By contrast, AWS S3, Azure Blob Storage, and Google Cloud Storage each have egress pricing structures and ecosystem dependencies that create real friction against migration - friction that accumulates over time into effective lock-in. For a dataset that must be preserved and accessible for decades, that friction is a risk factor.
What this means for our clients
For pharma, agritech, and AI companies licensing IsoGentiX data, our infrastructure choice has direct practical implications for their own compliance obligations.
| Compliance requirement | Implication of US cloud | Implication of OVHcloud |
|---|---|---|
| Nagoya due diligence documentation | Chain-of-custody record contains structural gap (CLOUD Act access events not auditable by data owner) | Complete, auditable access log with no legally privileged gaps. Fully includable in EU Regulation 511/2014 due diligence declarations. |
| GDPR data transfer obligations | Transfer of personal data (including genomic data that can identify individuals) to US-controlled infrastructure remains legally contested post-Schrems II | Data remains within EU legal jurisdiction. No cross-border transfer issue. GDPR compliance is structural, not contractual. |
| IP protection | Data stored with a provider that has conflicting commercial interests in the same data category | Provider has no life sciences or drug discovery programme. No conflict of interest. |
| Regulatory submissions (EMA, FDA) | Data provenance for regulatory submissions may require explanation of infrastructure jurisdiction | EU sovereign infrastructure with full audit trail. Provenance documentation complete and straightforward. |
| Internal data governance policies | Many institutional research organisations and pharmaceutical companies prohibit storage of sensitive research data on infrastructure subject to US CLOUD Act | OVHcloud satisfies institutional sovereign cloud policies without requiring exception or review. |
The practical consequence is that when a company licenses IsoGentiX data, the infrastructure choice we have made reduces their compliance workload rather than adding to it. They receive data with a complete, unambiguous provenance record, stored on infrastructure whose legal jurisdiction is unambiguous, from a provider with no conflicting commercial interests. That combination is not available from any US hyperscaler.
Conclusion
Infrastructure is easy to treat as a commodity decision: cost per terabyte, latency, SLA uptime. For most data categories, those are the right variables. Biological data with Nagoya provenance obligations, commercial IP value, and chain-of-custody requirements operates in a different context entirely.

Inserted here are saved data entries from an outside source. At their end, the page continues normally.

-- ==== Sys2Proof/Machine/Ballast.lean ====
section
/-!
DEFINITION. The tether mirror as its partner receives it, the loss of a partner and ballast admission (10_seal_replay_tether.md R365 to R374), and the
notices that start a rollback (10 R361, R371; 12 R420; 14 R485).
-/

namespace Sys2Proof.Machine

/-! ### Edges -/

/-- The first beat edge at or after a counter value (06 R156); the value itself when no beat is set. -/
def Core.edgeAfter (c : Core) (t : Nat) : BitVec 64 :=
  if c.clk.epochSet then
    let len := max (c.clk.beatUs.toNat * 1000) 1
    let e := c.clk.epoch.toNat
    BitVec.ofNat 64 (if t ≤ e then e - (e - t) / len * len else e + ceilDiv (t - e) len * len)
  else BitVec.ofNat 64 t

/-! ### The mirror region (R365) -/

/-- The key of byte `o` of the mirror region, which runs through the stacks in order (notes/assumptions/47). -/
def Core.mirrorKey (c : Core) (o : Nat) : Nat :=
  let per := c.ident.mirrorExt * 2 ^ 26
  hbmKey (o / max per 1) ((988 - c.ident.hamperExt - c.ident.mirrorExt) * 2 ^ 26 + o % max per 1)

/-- Bytes of a shard slot (R365). -/
def Core.shardSlot (c : Core) : Nat := (c.ident.mirrorExt * 2 ^ 29 - c.journalBytes) / 2

/-- Where a slot begins in the region: slot A for even steps, B for odd ones. -/
def Core.shardBase (c : Core) (s : StepNo) : Nat := c.journalBytes + (s.toNat % 2) * c.shardSlot

/-- Bytes of the region. -/
def Mach.mirrorBytes (m : Mach) (o n : Nat) : List Byte := (chunks 64 (List.range n)).flatMap (fun l => memBytes m.mem (m.core.mirrorKey (o + l.headD 0)) l.length)

/-- The slot of a step, when that is the step it holds. -/
def Ledger.slotOf (l : Ledger) (s : StepNo) : Option MirrorSlot := (l.slots.getD (s.toNat % 2) none).bind (fun q => if q.step == s then some q else none)

/-- Whether a slot is whole: every transfer of its step has passed (R366). -/
def MirrorSlot.whole (q : MirrorSlot) : Bool := q.tail && q.parts.all (fun p => p.ok)

/-- The slot of a step changed; one of another step gives way to an empty one. -/
def Ledger.modSlot (s : StepNo) (f : MirrorSlot → MirrorSlot) (l : Ledger) : Ledger :=
  { l with slots := setAt l.slots (s.toNat % 2) (some (f ((l.slotOf s).getD { step := s }))) }

/-- The ledger dies' state changed. -/
def Core.modLed (f : Ledger → Ledger) (c : Core) : Core := { c with led := f c.led }

/-! ### Receiving (R368) -/

/-- An OPEN: the transfer gets its place, in a slot after what the slot holds, or where it was sent before. -/
def mirrorOpen (port stream : Nat) (b : List Byte) (c : Core) : Core :=
  let entry := fieldAt b 2 1
  let step := BitVec.ofNat 40 (fieldAt b 3 5)
  let bytes := fieldAt b 8 4
  let off := fieldAt b 12 8
  let rest := c.led.inXfer.filter (fun x => !(x.port == port && x.stream == stream))
  if entry = 0xFF then
    c.modLed (fun l => { l with inXfer := rest ++ [{ port := port, stream := stream, entry := entry, step := step, off := off, bytes := bytes, start := off % max c.journalBytes 1 }] })
  else
    let q : MirrorSlot := (c.led.slotOf step).getD { step := step }
    let (start, parts) : Nat × List MirrorPart := match q.parts.find? (fun p => p.entry == entry && p.off == off) with
      | some p => (p.start, q.parts)
      | none => let n := sumNat (q.parts.map (fun p => p.bytes)); (n, q.parts ++ [{ entry := entry, off := off, start := n, bytes := bytes }])
    (c.modLed (Ledger.modSlot step (fun q => { q with parts := parts }))).modLed (fun l =>
      { l with inXfer := rest ++ [{ port := port, stream := stream, entry := entry, step := step, off := off, bytes := bytes, start := c.shardBase step + start }] })

/-- A data frame: 512 bytes at its chunk. -/
def mirrorData (port stream chunk : Nat) (b : List Byte) (m : Mach) : Mach :=
  match m.core.led.inXfer.find? (fun x => x.port == port && x.stream == stream) with
  | none => m
  | some x =>
    let n := min 512 (x.bytes - chunk * 512)
    let k := m.core.mirrorKey (x.start + chunk * 512)
    (m.store k (b.take n)).up (Core.modLed (fun l =>
      { l with inXfer := l.inXfer.map (fun y => if y.port == port && y.stream == stream then { y with got := y.got + n } else y) }))

/-- A CLOSE: the data are checked against DCRC and acknowledged; a journal transfer is entered, and completes its step's slot when it is the rest of the
step's record. -/
def mirrorClose (port : Nat) (f : Frame) (m : Mach) : Mach :=
  let stream := f.xid.toNat
  match m.core.led.inXfer.find? (fun x => x.port == port && x.stream == stream) with
  | none => m
  | some x =>
    let ok := x.got == x.bytes && crc32c (m.mirrorBytes x.start x.bytes) == fieldAt f.payload 20 4
    m.up (fun c =>
      let c1 := c.modLed (fun l => { l with inXfer := l.inXfer.filter (fun y => !(y.port == port && y.stream == stream)) })
      let c2 :=
        if !ok then c1
        else if x.entry = 0xFF then
          c1.modLed (fun l =>
            let head := m.mirrorBytes x.start (min x.bytes 64)
            let e : JournalEnt :=
              { step := x.step, off := x.off, bytes := x.bytes, digest := if fieldAt head 0 4 = 0x4C505654 then slice head 8 32 else [] }
            let l1 := { l with journal := l.journal ++ [e] }
            if (l.slotOf x.step).isSome then l1.modSlot x.step (fun q => { q with tail := true }) else l1)
        else c1.modLed (Ledger.modSlot x.step (fun q =>
          { q with parts := q.parts.map (fun p => if p.entry == x.entry && p.off == x.off then { p with ok := true } else p) }))
      let ack := mirrorFrame f.src.toNat stream 0 (mirrorCtl 3 (boolNat (!ok)) x.entry x.step 0 0 0)
      if 14 ≤ port then c2.sendOn port ack else c2.sendFrame ack)

/-! ### Acknowledgements and the partner's loss (R366, R368, R369) -/

/-- A restore is complete when the partner holds the restored state (11 R400): LAST_SEALED becomes its step, and the command is answered. -/
def Core.restoreDone (r : RestoreRun) (c : Core) : Core :=
  let c1 := c.modSpool (fun q => { q with restores := q.restores.filter (fun x => !(x.plan == r.plan)) })
  let c2 := c1.modJob r.plan (fun j => { j with lastSealed := r.step, sealedValid := true, mirrored := true })
  c2.reply r.reply 0 []

/-- The module votes unmirrored from now on (R369): its partner is lost, and a mirror vote that waited is submitted. -/
def Mach.loseMirror (m : Mach) : Mach :=
  let m1 := m.up (Core.modLed (fun l => { l with mode := 0, lost := true, outXfer := l.outXfer.filter (fun o => o.stream == 2) }))
  let waiting := m1.core.jobs.filter (fun j => j.sealedValid && !j.mirrored)
  let m2 := waiting.foldl (fun m j => m.mirrorVoted j.plan j.lastSealed true) m1
  m2.core.spool.restores.foldl (fun m r => m.up (Core.restoreDone r)) m2

/-- Every transfer of a step is acknowledged: the step is mirrored, and the mirror vote follows (R353, R366). -/
def Mach.mirrorAcked (h : Nat) (s : StepNo) (m : Mach) : Mach :=
  if m.core.led.outXfer.any (fun o => o.plan == h && o.step == s && o.stream != 2) then m
  else
    let m1 := m.up (Core.modLed (fun l => { l with mirroredStep := s, mirrorValid := true }))
    match m1.core.spool.restores.find? (fun r => r.plan == h && r.step == s) with
    | some r => m1.up (Core.restoreDone r)
    | none =>
      match m1.core.job? h with
      | some j => if j.sealedValid && j.lastSealed == s then m1.mirrorVoted h s false else m1
      | none => m1

/-- A transfer sent again in full. -/
def Mach.resend (o : MirrorOut) (m : Mach) : Mach :=
  if o.stream = 1 then m.up (fun c => c.mirrorSend 1 0xFF o.step o.off o.data)
  else if o.stream = 2 then
    match (m.core.led.slotOf o.step).bind (fun q => q.parts.find? (fun p => p.entry == o.entry && p.off == o.off)), m.core.led.rescue with
    | some p, some r =>
      let data := m.mirrorBytes (m.core.shardBase o.step + p.start) p.bytes
      m.up (fun c => (mirrorFrames r.pos 2 o.entry o.step o.off data).foldl (fun c f => c.sendFrame f) c)
    | _, _ => m
  else
    match m.core.plan? o.plan, m.core.job? o.plan with
    | some p, some j =>
      match j.sealMap[o.entry]? with
      | some e => m.sendEntry p j e o.entry o.step o.off o.bytes
      | none => m
    | _, _ => m

/-- An ACK (R368): an accepted transfer is done; one acknowledged with a mismatch is sent again, and three mismatches fail the mirror, or for ballast
streaming the jobs (R374). -/
def mirrorAck (stream : Nat) (b : List Byte) (m : Mach) : Mach :=
  let entry := fieldAt b 2 1
  let step := BitVec.ofNat 40 (fieldAt b 3 5)
  match m.core.led.outXfer.find? (fun o => o.stream == stream && o.entry == entry && o.step == step) with
  | none => m
  | some o =>
    let m1 := m.up (Core.modLed (fun l => { l with outXfer := l.outXfer.erase o }))
    if fieldAt b 1 1 = 0 then (if stream = 2 then m1 else m1.mirrorAcked o.plan step)
    else
      let o1 := { o with fails := o.fails + 1 }
      if 3 ≤ o1.fails then
        if stream = 2 then
          match m1.core.led.rescue with
          | some r => r.plans.foldl (fun m h => m.up (Core.fallback h)) (m1.up (Core.modLed (fun l => { l with rescue := none, outXfer := l.outXfer.filter (fun o => o.stream != 2) })))
          | none => m1
        else m1.loseMirror
      else (m1.up (Core.modLed (fun l => { l with outXfer := l.outXfer ++ [o1] }))).resend o1

/-- A MIRROR frame taken (R368). -/
def takeMirror (port : Nat) (f : Frame) (m : Mach) : Mach :=
  let stream := f.xid.toNat
  if 2 < stream then m
  else if f.len = 1 then
    match fieldAt f.payload 0 1 with
    | 1 => m.up (mirrorOpen port stream f.payload)
    | 2 => mirrorClose port f m
    | 3 => mirrorAck stream f.payload m
    | _ => m
  else mirrorData port stream f.chunk.toNat f.payload m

The decision to run on OVHcloud reflects the same logic that drives every other aspect of the IsoGentiX architecture: that the legal defensibility of a dataset is inseparable from its commercial value, and that defensibility requires building the right structure from the beginning rather than retrofitting it later. The right cloud jurisdiction, like the right consent documentation and the right benefit-sharing framework, is a precondition - not an afterthought.